What you should do:
Reproduce, from the lines below, exactly the stretch that begins at the line containing "let (s1, who) := parkBarrier rd.toNat owner addr (some p)" and ends at the line containing "is listed. -/", both included.

Stored entries:
##########
/-! ## The instructions (R324) -/

/-- The owner and address of an object's address, or the trap it raises. -/
def barPlace (core : Nat) (a : Word) : Except Trap (Nat × Nat) :=
  if a.toNat % 16 != 0 then .error (tMisalign a)
  else match classify a.toNat with
    | .localSp => if a.toNat + 16 ≤ Config.mailboxBase then .ok (core, a.toNat) else .error (tRange 0 a)
    | .window =>
      let o := windowAddr a.toNat
      if o + 16 ≤ Config.mailboxBase then .ok (windowCore core a.toNat, o) else .error (tRange 0 a)
    | .device => .error (tRange 0 a)
    | .progView => .error (tRange 0 a)
    | .hole => .error (tRange 0 a)
    | .nonCanon => .error (tRange 0 a)

/-- Whether a place lies in a cluster. -/
def placeInCluster (cl : Nat) (p : Place) : Bool :=
  match p with
  | .core c => !isMgmt c && clusterOf c == cl
  | .ctrl _ _ => false
  | .port _ => false
  | .host => false
  | .chip _ => false

/-- The earlier items an arrival waits for (R328). -/
def arrivalWaits (s : State) : List Nat :=
  let t := curSlot s
  (t.out.filter fun o =>
    (match o.kind with
     | .store | .stn | .red | .copy => true
     | .load | .amo | .msg | .node | .spawn => false) &&
      (itemPlaces s t.gtid o).any (placeInCluster (clusterOf s.cur.core))).map fun o => o.id

/-- An operation leaves for its owner, an arrival behind the items it waits for. -/
def barSend (s : State) (who : Who) (owner addr : Nat) (op : BarOp) (waits : List Nat) : State :=
  let ev : Event := .barrierOperation ⟨who, owner, addr, op⟩
  if waits.isEmpty then taskSend s who.core who.gtid (.core owner) ev
  else holdInside s who.core (taskSrc who.core who.gtid) (.core owner) who.gtid waits ev

/-- The address of a barrier form. -/
def barOperand (ra : XField) : Op (Nat × Nat) := do
  let a ← rdChecked ra
  let s ← look
  match barPlace s.cur.core a with
  | .ok p => pure p
  | .error t => raise t

/-- BARINIT and BARARR: the slot parks until the owner answers. -/
def barAsk (rd ra rb : XField) (op : Word → BarOp) (arrives : Bool) : Op Unit := do
  operands [ra, rb] (.x rd) false
  let (owner, addr) ← barOperand ra
  let v ← rdX rb
  change fun s =>
    let (s1, who) := parkAnswer rd s
    barSend s1 who owner addr (op v) (if arrives then arrivalWaits s else [])

def execBarinit (rd ra rb : XField) (s : State) : Host.Outcome State Fault Refusal :=
  runOp (barAsk rd ra rb .init false) s

def execBararr (rd ra rb : XField) (s : State) : Host.Outcome State Fault Refusal :=
  runOp (barAsk rd ra rb .arrive true) s

/-- The cycle at which a bound has expired: 0 is tested by the owner, all ones never expires. -/
def boundCycle (s : State) (b : Nat) : Option Nat :=
  if b == 0 || b == 2 ^ 32 - 1 then none else some (s.cycle + b)

/-- Parks in a wait, with its bound. -/
def parkBarrier (rd owner addr : Nat) (w : Option Nat) (bound : Nat) (arw : Bool) (s : State) : State × Who :=
  let who := curWho s
  let b := boundCycle s bound
  let s1 := modCur s fun t => { t with
    park := .barrier rd who.item owner addr w none b arw, nextItem := t.nextItem + 1, barPhase := none }
  (match b with
   | some c => atCycle s1 (c + 1) (.barrierBoundExpiry who)
   | none => s1, who)

def barWaitOp (rd ra rb : XField) : Op Unit := do
  operands [ra, rb] (.x rd) false
  let (owner, addr) ← barOperand ra
  let v ← rdX rb
  change fun s =>
    let (s1, who) := parkBarrier rd.toNat owner addr (some (bits v.toNat 3 0)) (bits v.toNat 63 32) false s
    barSend s1 who owner addr (.wait v) []

/-- BARWAIT. -/
def execBarwait (rd ra rb : XField) (s : State) : Host.Outcome State Fault Refusal := runOp (barWaitOp rd ra rb) s

/-- BARARW; one whose arrival was applied before its task was stopped waits for that phase (R329). -/
def barArwOp (rd ra rb : XField) : Op Unit := do
  operands [ra, rb] (.x rd) false
  let (owner, addr) ← barOperand ra
  let v ← rdX rb
  change fun s =>
    let bound := bits v.toNat 63 32
    match (curSlot s).barPhase with
    | some p =>
      let (s1, who) := parkBarrier rd.toNat owner addr (some p) bound true s
      barSend s1 who owner addr (.wait (w64 (bound * 2 ^ 32 + p))) []
    | none =>
      let (s1, who) := parkBarrier rd.toNat owner addr none bound true s
      barSend s1 who owner addr (.arriveWait v) (arrivalWaits s)

def execBararw (rd ra rb : XField) (s : State) : Host.Outcome State Fault Refusal := runOp (barArwOp rd ra rb) s

/-! ## The loop unit (R331-R333) -/

/-- A counter of a cluster; idle where none is listed. -/
def loopCtr (s : State) (cl n : Nat) : Option LoopCtr := tfind (getCluster s cl).loops n

/-- LOOPINIT's status and effect. -/
def loopInit (s : State) (cl rid : Nat) (a b : Word) : Nat × State :=
  let n := bits b.toNat 3 0
  let p := bits b.toNat 27 16
  let mn := bits b.toNat 63 40
  if a.toNat / 2 ^ 40 != 0 || bits b.toNat 39 28 != 0 || bits b.toNat 15 4 != 0 || p == 0 || mn == 0 then (2, s)
  else
    let free := match loopCtr s cl n with
      | none => true
      | some c => c.next == c.n || c.region == rid
    if !free then (1, s)
    else if a == 0#64 then (0, modCluster s cl fun k => { k with loops := tdel k.loops n })
    else (0, modCluster s cl fun k => { k with loops := tset k.loops n ⟨0, a.toNat, p, mn, rid⟩ })

/-- GetChunk(c). -/
def getChunk (s : State) (cl rid n : Nat) : Word × State :=
  match loopCtr s cl n with
  | none => (0xFFFFFFFFFF#64, s)
  | some c =>
    if c.region != rid then (0xFFFFFFFFFF#64, s)
    else
      let rem := c.n - c.next
      let cnt := Nat.min rem (Nat.min (Nat.max c.min (ceilDiv rem c.p)) (2 ^ 24 - 1))
      (w64 (cnt * 2 ^ 40 + c.next), modCluster s cl fun k => { k with loops := tset k.loops n { c with next := c.next + cnt } })

/-- The task of a request waiting at a cluster's loop unit. -/
def chunkWho (cl : Nat) (f : Flight) : Option Who :=
  match f.act with
  | .getchunkResult w _ => if clusterOf w.core == cl then some w else none
  | _ => none

/-- Whether a waiting request was made in this cycle and stands after core `c`, slot `i` in the order of R333. -/
def chunkAfter (s : State) (cl c i : Nat) (f : Flight) : Bool :=
  match chunkWho cl f with
  | none => false
  | some w => decide (s.cycleFlight ≤ f.id) && (decide (c < w.core) || (c == w.core && decide (i < w.slot)))

/-- One waiting request is served: its chunk is kept until it is written. -/
def serveChunk (cl : Nat) (s : State) (f : Flight) : State :=
  match f.act with
  | .getchunkResult w counter =>
    if (getCluster s cl).chunks.any fun x => x.1 == w then s
    else
      let (v, s1) := getChunk s cl (gtidRegion w.gtid) (counter % 16)
      modCluster s1 cl fun k => { k with chunks := k.chunks ++ [(w, v)] }
  | _ => s

/-- The requests that reached the loop unit before one of the current slot are served first, in their order (R333). -/
def serveEarlier (s : State) : State :=
  let cl := clusterOf s.cur.core
  let fs := s.flights.filter fun f => (chunkWho cl f).isSome && !chunkAfter s cl s.cur.core s.cur.slot f
  (sortBy (fun f => f.due) fs).foldl (serveChunk cl) s

/-- LOOPINIT: the unit's answer goes straight to rd. -/
def loopinitOp (rd ra rb : XField) : Op Unit := do
  operands [ra, rb] (.x rd) false
  let a ← rdX ra
  let b ← rdX rb
  change fun s =>
    let (st, s1) := loopInit (serveEarlier s) (clusterOf s.cur.core) (curSlot s).region a b
    let (s2, who) := parkAnswer rd s1
    later s2 (.barrierAnswer who (w64 st))

def execLoopinit (rd ra rb : XField) (s : State) : Host.Outcome State Fault Refusal := runOp (loopinitOp rd ra rb) s

/-- A request joins the unit's queue, which serves one per cycle in order of arrival: after what waits, but before requests
of the same cycle of higher core and slot numbers. -/
def chunkJoin (s : State) (who : Who) (counter : Nat) : State :=
  let cl := clusterOf who.core
  let behind := s.flights.filter (chunkAfter s cl who.core who.slot)
  match behind with
  | [] =>
    let due := (s.flights.filter fun f => (chunkWho cl f).isSome).foldl (fun d f => Nat.max d (f.due + 1)) (s.cycle + 6)
    atCycle s due (.getchunkResult who counter)
  | f :: r =>
    let due := r.foldl (fun d f => Nat.min d f.due) f.due
    let fs := s.flights.map fun f => if chunkAfter s cl who.core who.slot f then { f with due := f.due + 1 } else f
    atCycle { s with flights := fs } due (.getchunkResult who counter)

def getchunkOp (rd ra : XField) : Op Unit := do
  operands [ra] (.x rd) false
  let a ← rdX ra
  change fun s =>
    let who := curWho s
    let s1 := modCur s fun t => setPending
      { t with
        nextItem := t.nextItem + 1
        out := t.out ++ [⟨who.item, .load, [], [], .x rd.toNat, .none, 1, 0, BitVec.allOnes 512, false, none⟩] } (.x rd.toNat)
    chunkJoin s1 who a.toNat

/-- GETCHUNK: rd is pending until the unit's result. -/
def execGetchunk (rd ra : XField) (s : State) : Host.Outcome State Fault Refusal := runOp (getchunkOp rd ra) s

/-- The chunk of a request: the one already kept for it, or the counter's next. -/
def takeChunk (s : State) (who : Who) (counter : Nat) : Word × State :=
  let cl := clusterOf who.core
  match (getCluster s cl).chunks.find? fun x => x.1 == who with
  | some x => (x.2, modCluster s cl fun k => { k with chunks := k.chunks.filter fun x => x.1 != who })
  | none => getChunk s cl (gtidRegion who.gtid) (counter % 16)

/-- GETCHUNK_RESULT (R333): the request is served and the chunk written; a task that has ended loses it. -/
def getchunkStep (who : Who) (counter : Nat) (s : State) : State :=
  let (w, s1) := takeChunk s who counter
  match locate s1 who.core who.slot who.gtid with
  | none => s1
  | some a =>
    match (taskSlot s1 a).out.find? fun o => o.id == who.item with
    | none => s1
    | some o => modTask s1 a fun t => landLoad t o (BitVec.ofNat 512 w.toNat)

def execGetchunkResult (who : Who) (counter : Nat) (s : State) : Host.Outcome State Fault Refusal :=
  always (getchunkStep who counter) s

end Sys2Proof.Machine
end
##########
Output of the task:
      let (s1, who) := parkBarrier rd.toNat owner addr (some p) bound true s
      barSend s1 who owner addr (.wait (w64 (bound * 2 ^ 32 + p))) []
    | none =>
      let (s1, who) := parkBarrier rd.toNat owner addr none bound true s
      barSend s1 who owner addr (.arriveWait v) (arrivalWaits s)

def execBararw (rd ra rb : XField) (s : State) : Host.Outcome State Fault Refusal := runOp (barArwOp rd ra rb) s

/-! ## The loop unit (R331-R333) -/

/-- A counter of a cluster; idle where none is listed. -/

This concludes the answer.